Walter Benjamin ve Bertolt Brecht arasındaki arkadaşlık, “dostça bir ittifak”tı.
Walter Benjamin ve Bertolt Brecht’in ilk görüşmeleri aslında pek de iyi gitmedi. Bu olay Berlin’de 1924 Kasım’ında, Letonyalı aktrist ve tiyatro yönetmeni Asja Lacis’in evinde gerçekleşti. Lacis’in hatıratlarında anımsattığı üzere, “Sohbet, hiçbir şekilde ilerlemedi ve tanışıklık etkisini kaybetti. Kafam karışmıştı. Brecht gibi entelektüel birinin entelektüel merakı ve geniş ilgi alanları olan Walter’la ortak bir ilgi alanı bulamaması mümkün müydü?“
Benjamin, o sıralar 32 yaşındaydı. Bir üniversitede daimi kadro edinemiyordu fakat Almanya’nın en seçkin kültür eleştirmenlerinden biri olarak yükseliyordu. Yazıları, sanattan çocuk edebiyatına, gurmelikten filmlere, kumara, grafolojiye, Marksizm’e, fotoğrafa ve oyuncaklara kadar geniş yelpazeli bir palet sunuyordu. Tarih kavramı, kitle iletişim araçları ve 19.yy Paris’i hakkında makaleler yazdı. Radyo programları, Baudelaire ve Proust’dan tercümeler yaptı. Kendisine yol gösteren bir felsefe yoktu. Yine de, belirli geleneklerin (Alman idealizmi, Romantizm ve Yahudi mistisizmi gibi) etkisi açıktı.
Brecht, Benjamin’den 6 yaş küçüktü. Tanıştıkları günlerde, kendisini, özellikle seksüalite temalı Baal (1923’de ilk kez gösterildi) gibi ilk çalışmaları, lirik gücü ve ahlaki ihtilafları birleştiren yetenekli bir şair ve oyun yazarı olarak tanıtıyordu. Brecht’in oyunları, melodramın estetik eğilimlerinden ayrılarak “epik tiyatro” adı verilen bir tarz geliştirdi. Seyircilerin izledikleri (sahnedeki, gözlerinin önündeki) karakterlerle duygusal olarak özdeşleşmemelerinin, bunun yerine, sahnedeki eyleme karşı eleştirel bir yaklaşım geliştirmelerinin daha uygun olduğunu savundu.
Bu görsel bir strateji değildi. Bu, Brecht’in Marksizm’e bağlılığından kaynaklanıyordu. Eğer, seyirciler kahramanların duygusal ıstıraplarıyla özdeşleşirlerse, (Hamlet veya Lear’da olduğu gibi) o zaman, insan doğasının değişmez olmadığına fakat değişken tarihsel şartların bir ürünü olduğuna ilişkin Marksist görüş sarsılırdı.
Benjamin ve Brecht arasındaki arkadaşlık, nihayetinde 1929 Mayıs’ında filizlendi. Onları bir araya getiren şey, Erdmut -Wizisla’nın müşfik (bir o kadar da etkili) kitabında yazdığı gibi, sadece estetik ve politik meraklarının örtüşmesi ya da Krise und Kritik (Kriz ve Eleştiri) gibi başarısızlığa uğramış projelerdeki işbirlikleri değildi; bu, hepsinden önemlisi, karşılıklı sempatilerini geliştiren sürgün deneyimiydi. 1933’de, nasyonel sosyalizmin yükselişiyle birlikte, binlerce entelektüel ve yazar Almanya’yı terk etti. Avrupa boyunca dağılan bu kitle, Tötonik düzen ve arınma adına parçalanan kültür gemisinin kıyıya vuran insan enkazlarıydı.

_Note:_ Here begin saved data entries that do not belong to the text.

-- ==== Sys2Proof/Syntax.lean ====
section
/-! DEFINITION. The instructions of IAW-CORE: its four commands (30_encoding.md R58, spec/opcode_table.json). A command
carries no operand: every operand is a register that the completion step reads (R60). The HOST's register and memory
accesses are no instructions; their types stand in Machine/Access.lean. -/
namespace Sys2Proof

/-- One constructor per row of the opcode map (R58). -/
inductive Instr where
  /-- DECRYPT, word 0x00000001 (40_decrypt.md R73). -/
  | decrypt
  /-- CLASSIFY, word 0x00000002 (44_classify.md R123). -/
  | classify
  /-- DECRYPT_CLASSIFY, word 0x00000003 (40_decrypt.md R74). -/
  | decryptClassify
  /-- DECRYPT_RAW, word 0x00000004 (40_decrypt.md R75). -/
  | decryptRaw
deriving DecidableEq, Repr

end Sys2Proof
end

Brecht, bunun Nazizmin ve onun “birçoğumuzun, bütün derinliği ve ezici ağırlığıyla (ortaya çıkan) şeytaniliğine karşı tedbir almamızı engelleyen kadrosunun yaşattığı, “tam anlamıyla kepaze ve korkunç karakteri” olduğunu itiraf etti. Şubat 1933’de Danimarka’ya gitmek üzere yola çıktı. Benjamin bir yıl önce Ibiza’ya gitmişti; daha önce de Nice ve Paris’de zaman geçirmişti. Daha sonra, 1934, 1936 ve 1938 yazlarında uzun sürelerle Skovsbostrand’daki evde Brecht’e katıldı. Orada, ikili bahçede çalıştılar, radyo dinlediler, gazete okudular, yazdılar ve birbirlerinin çalışmalarına yorum yaptılar. Svendborg’daki kasabaya küçük geziler yaptılar ve en önemlisi, satranç oynadılar. Benjamin ve Brecht’in beraber çekilmiş fotoğraflarının dörtte üçünde satranç oynuyor olmaları tesadüf değildir. Bu oyun, dostça bir rekabeti ateşliyor ve ikilinin çelişen kişiliklerini ortaya çıkarıyordu: Brecht’in değişken özgüveni, Benjamin’in sebatle odaklanan, sessizliğine karşı (çoğunlukla Brecht kazanıyordu).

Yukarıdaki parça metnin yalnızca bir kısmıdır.